I have uploaded all the reference chromosomes into the folder of supplementary data (OneDrive, rep_chrom_comp.fna), please take a look. I labeled them as chromosomes.

Best, Xubo

ZoeLct commented 9 months ago

Thank you so much for your previous response. I have a question about training the model. I only see the requirements for inputting training set data and validation set data, but I don't see any requirements for inputting plasmid and chromosome labels. For example, train_pos_path = f"path/to/pos.fna" and train_pos_data_dir = f"path/to/pos". Should I put the label files in this directory for the training and testing sets? Is there a problem with my understanding? Looking forward to hearing from you.

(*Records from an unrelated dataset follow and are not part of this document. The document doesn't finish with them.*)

/-! ### Starting and completing descriptors -/

/-- The nine collectives start alike (R179, R216, R383, R405, R406, R411). One that may start, with a job open and its
identifier free: a step boundary is taken for a later step; when the configuration agrees, a bank serves its step and no
check fails, it runs with that bank, leaves the fetched descriptors, and its identifier is ACTIVE with a drain record of the
ranks it awaits; a SEND or RECV takes the next match number of its peer and tag (R233). One that may not start: with no job
open it fails with NO_JOB; with no bank for its step with CONFIG_MISMATCH (R406); with a failed check with the status and
DETAIL of the first one (R216, R393); while the configuration does not agree it stays (R411); and while its identifier is in
use it is recorded as pending on it, and a draining identifier becomes DRAIN_PENDING (R179). Model choices: DEDUCED, log 61;
DEDUCED, log 62. -/
def Obligations.CollectivesStart : Prop :=
  ∀ (q : Nat) (x : Instr × Nat) (f : Fetched) (s : State),
    x ∈ [(Instr.allReduce q, 0x10), (.reduceScatter q, 0x11), (.fusedStep q, 0x12), (.allGather q, 0x13), (.allToAll q, 0x14),
      (.broadcast q, 0x15), (.send q, 0x16), (.recv q, 0x17), (.topkMerge q, 0x18)] →
    s.startable x.2 q f →
    let job := leAt f.param 72 2 % 4096
    let step := (Cmd.make q f.index f.desc f.param [] s.now).step
    let s1 := if s.stepCur < step then s.stepBoundary step else s
    let s2 := s1.cfgGate.2
    let match_ := leAt f.param 84 2 * 65536 + leAt f.param 86 2
    (s.job.isOpen = false → ∃ t, exec x.1 s = .next t ∧ s.failedAs t q f (stNoJob, 0) ∧ t.mem = s.mem ∧ t.stepCur = s.stepCur)
    ∧ (s.job.isOpen = true → s.jobState job ≠ 0 → ∃ t, exec x.1 s = .next t
        ∧ t.queue q = { s.queue q with onJob := true } ∧ (∀ k, k ≠ q → t.queue k = s.queue k) ∧ t.cmds = s.cmds ∧ t.mem = s.mem
        ∧ t.jobState job = (if s.jobState job = 2 then 3 else s.jobState job))
    ∧ (s.job.isOpen = true → s.jobState job = 0 →
      (s1.cfgGate.1 = false → exec x.1 s = .next s2.settled)
      ∧ (s1.cfgGate.1 = true → s2.bankFor step = none →
          ∃ t, exec x.1 s = .next t ∧ s.failedAs t q f (stMismatch, 0) ∧ t.mem = s.mem)
      ∧ (∀ bank, s1.cfgGate.1 = true → s2.bankFor step = some bank →
        (∀ y, (s2.startFail (s2.loadCmd q f bank)).1 = some y →
          ∃ t, exec x.1 s = .next t ∧ s.failedAs t q f y ∧ t.mem = s.mem)
        ∧ ((s2.startFail (s2.loadCmd q f bank)).1 = none → ∃ t c, exec x.1 s = .next t
          ∧ t.cmds = s.cmds ++ [c] ∧ c.q = q ∧ c.i = f.index ∧ c.desc = f.desc ∧ c.param = f.param ∧ c.bank = bank
          ∧ c.status = none ∧ c.dataStarted = false ∧ (t.queue q).fetched = (s.queue q).fetched.drop 1 ∧ (t.queue q).onJob = false
          ∧ t.jobState job = 1 ∧ (∃ d, t.drainOf job = some d ∧ d.await = s2.awaits c ∧ d.got = [] ∧ d.active = false)
          ∧ t.stepCur = (if s.stepCur < step then step else s.stepCur)
          ∧ (x.2 = 0x16 → c.matchNo = smGet (fun _ => 0) s.matchTx match_
              ∧ smGet (fun _ => 0) t.matchTx match_ = (c.matchNo + 1) % 2 ^ 32)
          ∧ (x.2 = 0x17 → c.matchNo = smGet (fun _ => 0) s.matchRx match_
              ∧ smGet (fun _ => 0) t.matchRx match_ = (c.matchNo + 1) % 2 ^ 32)
          ∧ t.mem = s.mem ∧ t.held = s.held ∧ ∀ k, k ≠ q → t.queue k = s.queue k)))

/-- NOP is done as it starts; TOPIARY_ROW, TOPIARY_MERGE and FOLD run on the parameter block of their descriptor behind the
configuration comparison, the last two with a job open (R387 to R389, R411): with a good block the command writes its
records and is done; a field that is refused fails it with the offset (R116, R388, R389), a K above the grade's with ABSENT
(R133), lists that disagree with CONFIG_MISMATCH (R128), and a read that returns the uncorrectable-error flag with
DATA_ERROR and the memory-error event (R39). While the configuration does not agree, the command stays; a FOLD stays too
while its slot is still to be copied (R152). Model choices: DESIGN CHOICE, log 18; DEDUCED, log 105; DESIGN CHOICE, log 107;
DESIGN CHOICE, log 108. -/
def Obligations.PlainCommandsRun : Prop :=
  ∀ (q : Nat) (f : Fetched) (s : State),
    let s1 := s.cfgGate.2
    let a := dParamAddr f.desc
    let b := s1.read a 64
    let tb := s1.rowBlock f.desc
    let lost := fun (i : Instr) => ∃ t, exec i s = .next t ∧ s.failedAs t q f (stData, s.ownRank)
      ∧ (t.rd rEvtStatus).getLsbD 10 = true ∧ t.mem = s.mem
    let fails := fun (i : Instr) (y : Nat × Nat) => ∃ t, exec i s = .next t ∧ s.failedAs t q f y ∧ t.mem = s.mem
    (s.startable 0x01 q f → ∃ t, exec (.nop q) s = .next t ∧ s.startedAs t q f (stOk, 0) ∧ t.mem = s.mem ∧ t.ports = s.ports
      ∧ t.staged = s.staged ∧ t.outbox = s.outbox)
    ∧ (s.startable 0x20 q f →
      let rowLost := (List.range (tpRows tb)).any (fun r =>
        s1.flagged (leAt tb 0 8 + r * tpStride tb) (tpRowLen tb * (if tpBf16 tb then 2 else 4)))
      (s.cfgGate.1 = false → exec (.topiaryRow q) s = .next s1.settled)
      ∧ (s.cfgGate.1 = true → s1.flagged a 96 = true → lost (.topiaryRow q))
      ∧ (s.cfgGate.1 = true → s1.flagged a 96 = false →
        (∀ o, tpCheck tb = some o → fails (.topiaryRow q) (stInvalid, o))
        ∧ (tpCheck tb = none → s1.kMax < tpK tb → fails (.topiaryRow q) (stAbsent, 0))
        ∧ (tpCheck tb = none → tpK tb ≤ s1.kMax → rowLost = true → lost (.topiaryRow q))
        ∧ (tpCheck tb = none → tpK tb ≤ s1.kMax → rowLost = false → ∃ t, exec (.topiaryRow q) s = .next t
            ∧ s.startedAs t q f (stOk, 0) ∧ t.mem = (s1.runRows tb).mem
            ∧ (tpRows tb = 1 → tpCounts tb = false →
                t.mem = memWrite s.mem (leAt tb 8 8) (s1.topRow tb (s1.fld rCtrl 0 1 == 0) 0).1.bytes))))
    ∧ (s.startable 0x21 q f →
      (s.job.isOpen = false → fails (.topiaryMerge q) (stNoJob, 0))
      ∧ (s.job.isOpen = true → s.cfgGate.1 = false → exec (.topiaryMerge q) s = .next s1.settled)
      ∧ (s.job.isOpen = true → s.cfgGate.1 = true →
        let n := leAt b 16 4
        let lists := s1.mergeInputs b
        let shape := 0 < n ∧ n ≤ 65536 ∧ byteAt b 20 < 2 ∧ leAt b 21 43 = 0
        (s1.flagged a 64 = true → lost (.topiaryMerge q))
        ∧ (s1.flagged a 64 = false →
          (n = 0 ∨ 65536 < n → fails (.topiaryMerge q) (stInvalid, 16))
          ∧ (0 < n → n ≤ 65536 → 2 ≤ byteAt b 20 → fails (.topiaryMerge q) (stInvalid, 20))
          ∧ (0 < n → n ≤ 65536 → byteAt b 20 < 2 → leAt b 21 43 ≠ 0 → fails (.topiaryMerge q) (stInvalid, 21))
          ∧ (shape → s1.listsFlagged b = true → lost (.topiaryMerge q))
          ∧ (shape → s1.listsFlagged b = false →
            (s1.grade = .c → lists.any (fun r => decide (s1.kMax < r.k)) = true → fails (.topiaryMerge q) (stAbsent, 0))
            ∧ (s1.grade ≠ .c ∨ lists.any (fun r => decide (s1.kMax < r.k)) = false →
              (mergeAgrees lists = false → fails (.topiaryMerge q) (stMismatch, 0))
              ∧ (mergeAgrees lists = true → ∃ t, exec (.topiaryMerge q) s = .next t ∧ s.startedAs t q f (stOk, 0)
                  ∧ t.mem = memWrite s.mem (leAt b 8 8)
                      (s1.mergeRun lists (bitAt (byteAt b 20) 0) (s1.fld rCtrl 0 1 == 0) s1.stepCur 0).1.bytes))))))
    ∧ (s.startable 0x28 q f → s.digestHolds 3 = false →
      (s.job.isOpen = false → fails (.fold q) (stNoJob, 0))
      ∧ (s.job.isOpen = true → s.cfgGate.1 = false → exec (.fold q) s = .next s1.settled)
      ∧ (s.job.isOpen = true → s.cfgGate.1 = true →
        (s1.flagged a 64 = true → lost (.fold q))
        ∧ (s1.flagged a 64 = false →
          (∀ y, foldFields b = some y → fails (.fold q) y)
          ∧ (foldFields b = none → s1.foldFlagged b = true → lost (.fold q))
          ∧ (foldFields b = none → s1.foldFlagged b = false →
            (s1.slotHeld (s1.foldEntry b) = true → exec (.fold q) s = .next s1.settled)
            ∧ (s1.slotHeld (s1.foldEntry b) = false →
              (isSuccess (s1.runFold b).1.1 = true → ∃ t, exec (.fold q) s = .next t
                ∧ s.startedAs t q f (s1.runFold b).1 ∧ t.mem = (s1.runFold b).2.mem)
              ∧ (isSuccess (s1.runFold b).1.1 = false → ∃ t, exec (.fold q) s = .next t
                ∧ s.failedAs t q f (s1.runFold b).1))))))
    ∧ (s.startable 0x28 q f → s.digestHolds 3 = true → exec (.fold q) s = .next s.settled)

/-- RUN_SKEIN of a loaded skein begins to append its entries, and goes on when room has come (R252); one entry whose queue
has room becomes a descriptor at that queue's TAIL, which moves on. Model choices: DESIGN CHOICE, log 23. -/
def Obligations.SkeinsRun : Prop :=
  (∀ (q : Nat) (f : Fetched) (s : State), s.startable 0x19 q f → s.job.isOpen = true → s.cfgGate.1 = true → s.skein.isSome = true →
      let s1 := s.cfgGate.2.refreshReplay
      exec (.runSkein q) s = .next (((((s1.takeDesc q).addCmd (Cmd.make q f.index f.desc f.param s1.curBank s1.now)).appendSkein q
        f.index 4097).settleWork).settled))
    ∧ (∀ (q i : Nat) (c : Cmd) (s : State), s.ctl.resetOn = false → s.cmd? q i = some c → c.type = 0x19 → c.status = none →
      exec (.skeinAppendResume q i) s = .next (((s.appendSkein q i 4097).settleWork).settled))
    ∧ ∀ (q i n addr : Nat) (img : List Byte) (c : Cmd) (s : State), s.cmd? q i = some c → s.skein = some (addr, img) →
      c.entry < skeinCount img →
      let ent := skeinEntry img c.entry
      let tq := leAt ent 192 2
      let tail := s.fld (rQTail tq) 0 32
      tq < 64 → s.ringOk tq = true → (tail + 2 ^ 32 - s.fld (rQHead tq) 0 32) % 2 ^ 32 < 2 ^ s.fld (rQCfg tq) 0 5 →
      ∃ t : State, s.appendSkein q i (n + 1) = t.appendSkein q i n ∧ t.fld (rQTail tq) 0 32 = (tail + 1) % 2 ^ 32
        ∧ (∃ arg, t.mem = memWrite s.mem (s.descAt tq tail)
            (skeinDesc ent (addr + 64 + 256 * c.entry + 64) (dParamAddr c.desc % 2 ^ 48) arg))
        ∧ t.cmds.map (·.entry) = s.cmds.map (fun d => if d.q == c.q && d.i == c.i then c.entry + 1 else d.entry)

/-- A descriptor that has its status completes (R384, R385): the command is closed, its write-back, signal, interrupt and
queue stop are `finish`, and its identifier drains. A descriptor that failed a check completes the same way without ever
having run, and one that a stop has named does so whatever its queue does (R250). Model choices: DEDUCED, log 60. -/
def Obligations.Completes : Prop :=
  ∀ (q i st detail : Nat) (s : State), s.ctl.resetOn = false →
    (∀ c d, (s.queue q).fetched.find? (fun f => f.index == i && f.fail.isSome) = none → s.cmd? q i = some c →
      s.statusOf c = some (st, detail) → s.mayComplete c = true →
      let s1 := s.commitAtEnd c st
      s1.cmd? q i = some d → s1.mayComplete d = true →
      exec (.descriptorComplete q i) s = .next ((((s1.completeCmd d st detail).formDigests).settleWork).settled))
    ∧ (∀ f, (s.queue q).st = .running ∨ f.reformed = true → (s.queue q).fetched.find? (fun f => f.index == i && f.fail.isSome) = some f →
      f.fail = some (st, detail) →
      let s1 := s.setQueue q { s.queue q with fetched := (s.queue q).fetched.filter (fun x => x.index != i) }
      exec (.descriptorComplete q i) s = .next (((((s1.finish q i f.desc st detail false (st == stData && bitAt detail 16) false).settleQueue
        q).formDigests).settleWork).settled))
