/-! ### unstage -/

@[simp] theorem State.unstage_regs (s : State) (key : Nat) (mask : Word) : (s.unstage key mask).regs = s.regs := rfl
@[simp] theorem State.unstage_prev (s : State) (key : Nat) (mask : Word) : (s.unstage key mask).prev = s.prev := rfl
@[simp] theorem State.unstage_stepCur (s : State) (key : Nat) (mask : Word) : (s.unstage key mask).stepCur = s.stepCur := rfl
@[simp] theorem State.unstage_stepPrev (s : State) (key : Nat) (mask : Word) : (s.unstage key mask).stepPrev = s.stepPrev := rfl
@[simp] theorem State.unstage_ctl (s : State) (key : Nat) (mask : Word) : (s.unstage key mask).ctl = s.ctl := rfl
@[simp] theorem State.unstage_bus (s : State) (key : Nat) (mask : Word) : (s.unstage key mask).bus = s.bus := rfl
@[simp] theorem State.unstage_mem (s : State) (key : Nat) (mask : Word) : (s.unstage key mask).mem = s.mem := rfl
@[simp] theorem State.unstage_memFail (s : State) (key : Nat) (mask : Word) : (s.unstage key mask).memFail = s.memFail := rfl
@[simp] theorem State.unstage_badUnits (s : State) (key : Nat) (mask : Word) : (s.unstage key mask).badUnits = s.badUnits := rfl
@[simp] theorem State.unstage_bobbin (s : State) (key : Nat) (mask : Word) : (s.unstage key mask).bobbin = s.bobbin := rfl
@[simp] theorem State.unstage_bobbinFree (s : State) (key : Nat) (mask : Word) : (s.unstage key mask).bobbinFree = s.bobbinFree := rfl
@[simp] theorem State.unstage_queues (s : State) (key : Nat) (mask : Word) : (s.unstage key mask).queues = s.queues := rfl
@[simp] theorem State.unstage_cmds (s : State) (key : Nat) (mask : Word) : (s.unstage key mask).cmds = s.cmds := rfl
@[simp] theorem State.unstage_drains (s : State) (key : Nat) (mask : Word) : (s.unstage key mask).drains = s.drains := rfl
@[simp] theorem State.unstage_job (s : State) (key : Nat) (mask : Word) : (s.unstage key mask).job = s.job := rfl
@[simp] theorem State.unstage_lanes (s : State) (key : Nat) (mask : Word) : (s.unstage key mask).lanes = s.lanes := rfl
@[simp] theorem State.unstage_dormant (s : State) (key : Nat) (mask : Word) : (s.unstage key mask).dormant = s.dormant := rfl
@[simp] theorem State.unstage_progs (s : State) (key : Nat) (mask : Word) : (s.unstage key mask).progs = s.progs := rfl
@[simp] theorem State.unstage_pends (s : State) (key : Nat) (mask : Word) : (s.unstage key mask).pends = s.pends := rfl
@[simp] theorem State.unstage_skein (s : State) (key : Nat) (mask : Word) : (s.unstage key mask).skein = s.skein := rfl
@[simp] theorem State.unstage_replayStale (s : State) (key : Nat) (mask : Word) : (s.unstage key mask).replayStale = s.replayStale := rfl
@[simp] theorem State.unstage_mbx (s : State) (key : Nat) (mask : Word) : (s.unstage key mask).mbx = s.mbx := rfl
@[simp] theorem State.unstage_spindle (s : State) (key : Nat) (mask : Word) : (s.unstage key mask).spindle = s.spindle := rfl
@[simp] theorem State.unstage_ports (s : State) (key : Nat) (mask : Word) : (s.unstage key mask).ports = s.ports := rfl
@[simp] theorem State.unstage_txq (s : State) (key : Nat) (mask : Word) : (s.unstage key mask).txq = s.txq := rfl
@[simp] theorem State.unstage_partials (s : State) (key : Nat) (mask : Word) : (s.unstage key mask).partials = s.partials := rfl
@[simp] theorem State.unstage_held (s : State) (key : Nat) (mask : Word) : (s.unstage key mask).held = s.held := rfl
@[simp] theorem State.unstage_ackDue (s : State) (key : Nat) (mask : Word) : (s.unstage key mask).ackDue = s.ackDue := rfl
@[simp] theorem State.unstage_outbox (s : State) (key : Nat) (mask : Word) : (s.unstage key mask).outbox = s.outbox := rfl
@[simp] theorem State.unstage_mcastSeq (s : State) (key : Nat) (mask : Word) : (s.unstage key mask).mcastSeq = s.mcastSeq := rfl
@[simp] theorem State.unstage_viaNext (s : State) (key : Nat) (mask : Word) : (s.unstage key mask).viaNext = s.viaNext := rfl
@[simp] theorem State.unstage_rowAlt (s : State) (key : Nat) (mask : Word) : (s.unstage key mask).rowAlt = s.rowAlt := rfl
@[simp] theorem State.unstage_epochAt (s : State) (key : Nat) (mask : Word) : (s.unstage key mask).epochAt = s.epochAt := rfl
@[simp] theorem State.unstage_epochInj (s : State) (key : Nat) (mask : Word) : (s.unstage key mask).epochInj = s.epochInj := rfl
@[simp] theorem State.unstage_epochEj (s : State) (key : Nat) (mask : Word) : (s.unstage key mask).epochEj = s.epochEj := rfl
@[simp] theorem State.unstage_dateWait (s : State) (key : Nat) (mask : Word) : (s.unstage key mask).dateWait = s.dateWait := rfl
@[simp] theorem State.unstage_holdUntil (s : State) (key : Nat) (mask : Word) : (s.unstage key mask).holdUntil = s.holdUntil := rfl
@[simp] theorem State.unstage_feedOut (s : State) (key : Nat) (mask : Word) : (s.unstage key mask).feedOut = s.feedOut := rfl
@[simp] theorem State.unstage_pieces (s : State) (key : Nat) (mask : Word) : (s.unstage key mask).pieces = s.pieces := rfl
@[simp] theorem State.unstage_outs (s : State) (key : Nat) (mask : Word) : (s.unstage key mask).outs = s.outs := rfl
@[simp] theorem State.unstage_damaged (s : State) (key : Nat) (mask : Word) : (s.unstage key mask).damaged = s.damaged := rfl
@[simp] theorem State.unstage_sumScales (s : State) (key : Nat) (mask : Word) : (s.unstage key mask).sumScales = s.sumScales := rfl
@[simp] theorem State.unstage_matchTx (s : State) (key : Nat) (mask : Word) : (s.unstage key mask).matchTx = s.matchTx := rfl
@[simp] theorem State.unstage_matchRx (s : State) (key : Nat) (mask : Word) : (s.unstage key mask).matchRx = s.matchRx := rfl
@[simp] theorem State.unstage_digests (s : State) (key : Nat) (mask : Word) : (s.unstage key mask).digests = s.digests := rfl
@[simp] theorem State.unstage_ordinals (s : State) (key : Nat) (mask : Word) : (s.unstage key mask).ordinals = s.ordinals := rfl
@[simp] theorem State.unstage_ckp (s : State) (key : Nat) (mask : Word) : (s.unstage key mask).ckp = s.ckp := rfl
@[simp] theorem State.unstage_restore (s : State) (key : Nat) (mask : Word) : (s.unstage key mask).restore = s.restore := rfl
@[simp] theorem State.unstage_sent (s : State) (key : Nat) (mask : Word) : (s.unstage key mask).sent = s.sent := rfl
@[simp] theorem State.unstage_rep (s : State) (key : Nat) (mask : Word) : (s.unstage key mask).rep = s.rep := rfl
@[simp] theorem State.unstage_age (s : State) (key : Nat) (mask : Word) : (s.unstage key mask).age = s.age := rfl
@[simp] theorem State.unstage_jtag (s : State) (key : Nat) (mask : Word) : (s.unstage key mask).jtag = s.jtag := rfl
@[simp] theorem State.unstage_grade (s : State) (key : Nat) (mask : Word) : (s.unstage key mask).grade = s.grade := rfl
@[simp] theorem State.unstage_stepMajor (s : State) (key : Nat) (mask : Word) : (s.unstage key mask).stepMajor = s.stepMajor := rfl
@[simp] theorem State.unstage_stepMinor (s : State) (key : Nat) (mask : Word) : (s.unstage key mask).stepMinor = s.stepMinor := rfl
@[simp] theorem State.unstage_free (s : State) (key : Nat) (mask : Word) : (s.unstage key mask).free = s.free := rfl
@[simp] theorem State.unstage_pending (s : State) (key : Nat) (mask : Word) : (s.unstage key mask).pending = s.pending := rfl
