/-- FIRED of a watch has been read. -/
def State.firedNoted (s : State) (k : Nat) : State :=
  { s with ctl := { s.ctl with watchRead := s.ctl.watchRead.setIfInBounds k true } }

theorem firedNoted_rd (k o : Nat) : (s.firedNoted k).rd o = s.rd o := rfl

theorem firedNoted_watchRead_ne {k j : Nat} (h : j ≠ k) :
    (s.firedNoted j).ctl.watchRead.getD k false = s.ctl.watchRead.getD k false := by
  simp [State.firedNoted, Vector.getD, h]

theorem firedNoted_watchRead_self {k : Nat} (hk : k < 8) : (s.firedNoted k).ctl.watchRead.getD k false = true :=
  watchRead_set hk true _

theorem clearRead_of_fired (h : clearsFired key (s.rd key &&& x &&& m)) : s.clearRead key x m =
    (s.bitsCleared key (s.rd key &&& x &&& m)).firedNoted ((key - 0x031000) / 0x10) := if_pos h

theorem clearRead_of_not_fired (h : ¬ clearsFired key (s.rd key &&& x &&& m)) :
    s.clearRead key x m = s.bitsCleared key (s.rd key &&& x &&& m) := if_neg h

theorem bitsCleared_shape (clr : Word) : s.bitsCleared key clr = { s with regs := (s.bitsCleared key clr).regs } := by
  unfold State.bitsCleared
  split <;> rfl

/-- A read that clears changes registers, and which watches have had FIRED read. -/
theorem clearRead_readsOnly : s.ReadsOnly (s.clearRead key x m) := by
  unfold State.ReadsOnly
  by_cases h : clearsFired key (s.rd key &&& x &&& m)
  · rw [clearRead_of_fired s key x m h, bitsCleared_shape, State.firedNoted]
  · rw [clearRead_of_not_fired s key x m h, bitsCleared_shape]

theorem clearRead_rd (o : Nat) : (s.clearRead key x m).rd o = if o = key then s.rd key &&& ~~~(x &&& m) else s.rd o := by
  have hclear : s.rd key &&& ~~~(s.rd key &&& x &&& m) = s.rd key &&& ~~~(x &&& m) := by
    rw [BitVec.and_assoc]
    ext i hi
    simp only [BitVec.getElem_and, BitVec.getElem_not]
    cases (s.rd key)[i] <;> simp
  have hwritten : (s.clearRead key x m).rd o = (s.bitsCleared key (s.rd key &&& x &&& m)).rd o := by
    by_cases h : clearsFired key (s.rd key &&& x &&& m)
    · rw [clearRead_of_fired s key x m h, firedNoted_rd]
    · rw [clearRead_of_not_fired s key x m h]
  rw [hwritten, ← hclear]
  unfold State.bitsCleared
  split
  · rename_i hnone
    rw [hnone, show ~~~(0 : Word) = BitVec.allOnes 64 from BitVec.not_zero, BitVec.and_allOnes]
    split
    · rename_i ho
      rw [ho]
    · rfl
  · exact rd_wr s _ _ _

theorem clearRead_rd_self : (s.clearRead key x m).rd key = s.rd key &&& ~~~(x &&& m) := (clearRead_rd s key x m key).trans (if_pos rfl)

variable {key} in
theorem clearRead_rd_ne {o : Nat} (h : o ≠ key) : (s.clearRead key x m).rd o = s.rd o := (clearRead_rd s key x m o).trans (if_neg h)

/-- A read only takes bits away. -/
theorem clearRead_le (o : Nat) : ((s.clearRead key x m).rd o).toNat ≤ (s.rd o).toNat := by
  rw [clearRead_rd]
  split
  · rename_i ho
    rw [ho, BitVec.toNat_and]
    exact Nat.and_le_left
  · exact Nat.le_refl _

variable {key x m} in
theorem clearRead_of_none (h : s.rd key &&& x &&& m = 0) : s.clearRead key x m = s := by
  rw [clearRead_of_not_fired s key x m fun hfired => by simp [h, clearsFired] at hfired, h]
  exact if_pos rfl

theorem bitsCleared_ctl (clr : Word) : (s.bitsCleared key clr).ctl = s.ctl := (congrArg State.ctl (bitsCleared_shape s key clr) :)
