/-! ### State.dequeue -/

@[simp] theorem State.dequeue_cfg (q : List Issue) : (s.dequeue q).cfg = s.cfg := rfl
@[simp] theorem State.dequeue_fsm (q : List Issue) : (s.dequeue q).fsm = s.fsm := rfl
@[simp] theorem State.dequeue_frameOffset (q : List Issue) : (s.dequeue q).frameOffset = s.frameOffset := rfl
@[simp] theorem State.dequeue_cursor (q : List Issue) : (s.dequeue q).cursor = s.cursor := rfl
@[simp] theorem State.dequeue_dataLength (q : List Issue) : (s.dequeue q).dataLength = s.dataLength := rfl
@[simp] theorem State.dequeue_offsetFlag (q : List Issue) : (s.dequeue q).offsetFlag = s.offsetFlag := rfl
@[simp] theorem State.dequeue_idLength (q : List Issue) : (s.dequeue q).idLength = s.idLength := rfl
@[simp] theorem State.dequeue_idCount (q : List Issue) : (s.dequeue q).idCount = s.idCount := rfl
@[simp] theorem State.dequeue_payloadCount (q : List Issue) : (s.dequeue q).payloadCount = s.payloadCount := rfl
@[simp] theorem State.dequeue_prevCodeFf (q : List Issue) : (s.dequeue q).prevCodeFf = s.prevCodeFf := rfl
@[simp] theorem State.dequeue_validPktCount (q : List Issue) : (s.dequeue q).validPktCount = s.validPktCount := rfl
@[simp] theorem State.dequeue_invalidPktCount (q : List Issue) : (s.dequeue q).invalidPktCount = s.invalidPktCount := rfl
@[simp] theorem State.dequeue_buf (q : List Issue) : (s.dequeue q).buf = s.buf := rfl
@[simp] theorem State.dequeue_bufEpoch (q : List Issue) : (s.dequeue q).bufEpoch = s.bufEpoch := rfl
@[simp] theorem State.dequeue_freeDraws (q : List Issue) : (s.dequeue q).freeDraws = s.freeDraws := rfl
@[simp] theorem State.dequeue_result (q : List Issue) : (s.dequeue q).result = s.result := rfl
@[simp] theorem State.dequeue_portOutcome (q : List Issue) : (s.dequeue q).portOutcome = s.portOutcome := rfl
@[simp] theorem State.dequeue_pending (q : List Issue) : (s.dequeue q).pending = q := rfl

end Sys2Proof.Machine
end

HubertTang commented 9 months ago

Hi ZoeLct,

In this example training script, I demonstrated a binary classification task where "pos" represents positive samples and "neg" represents negative samples. Therefore, there is no need to configure additional files for labels. Simply place the positive sample (plasmid) sequences and negative sample (chromosome) sequences in the 'path/to/pos.fna' and 'path/to/neg.fna', respectively. The train_pos_data_dir is the folder where the script generates the data, and you simply need to set its path in the script.

Best, Xubo

HubertTang commented 9 months ago

BTW, the reference chromosomes and plasmids that I have uploaded are complete. As mentioned in the paper, it is necessary to downsample the sequences to obtain shorter sequences for training data to achieve better model performance. You can refer to the sampling method described in the paper, we sample the sequences using sliding windows of 200, 400, 600, 800, 1000, 2000 and 4000 bp (the stride length is half of the window size). Alternatively, you can directly randomly sample from a normal distribution on the sequences.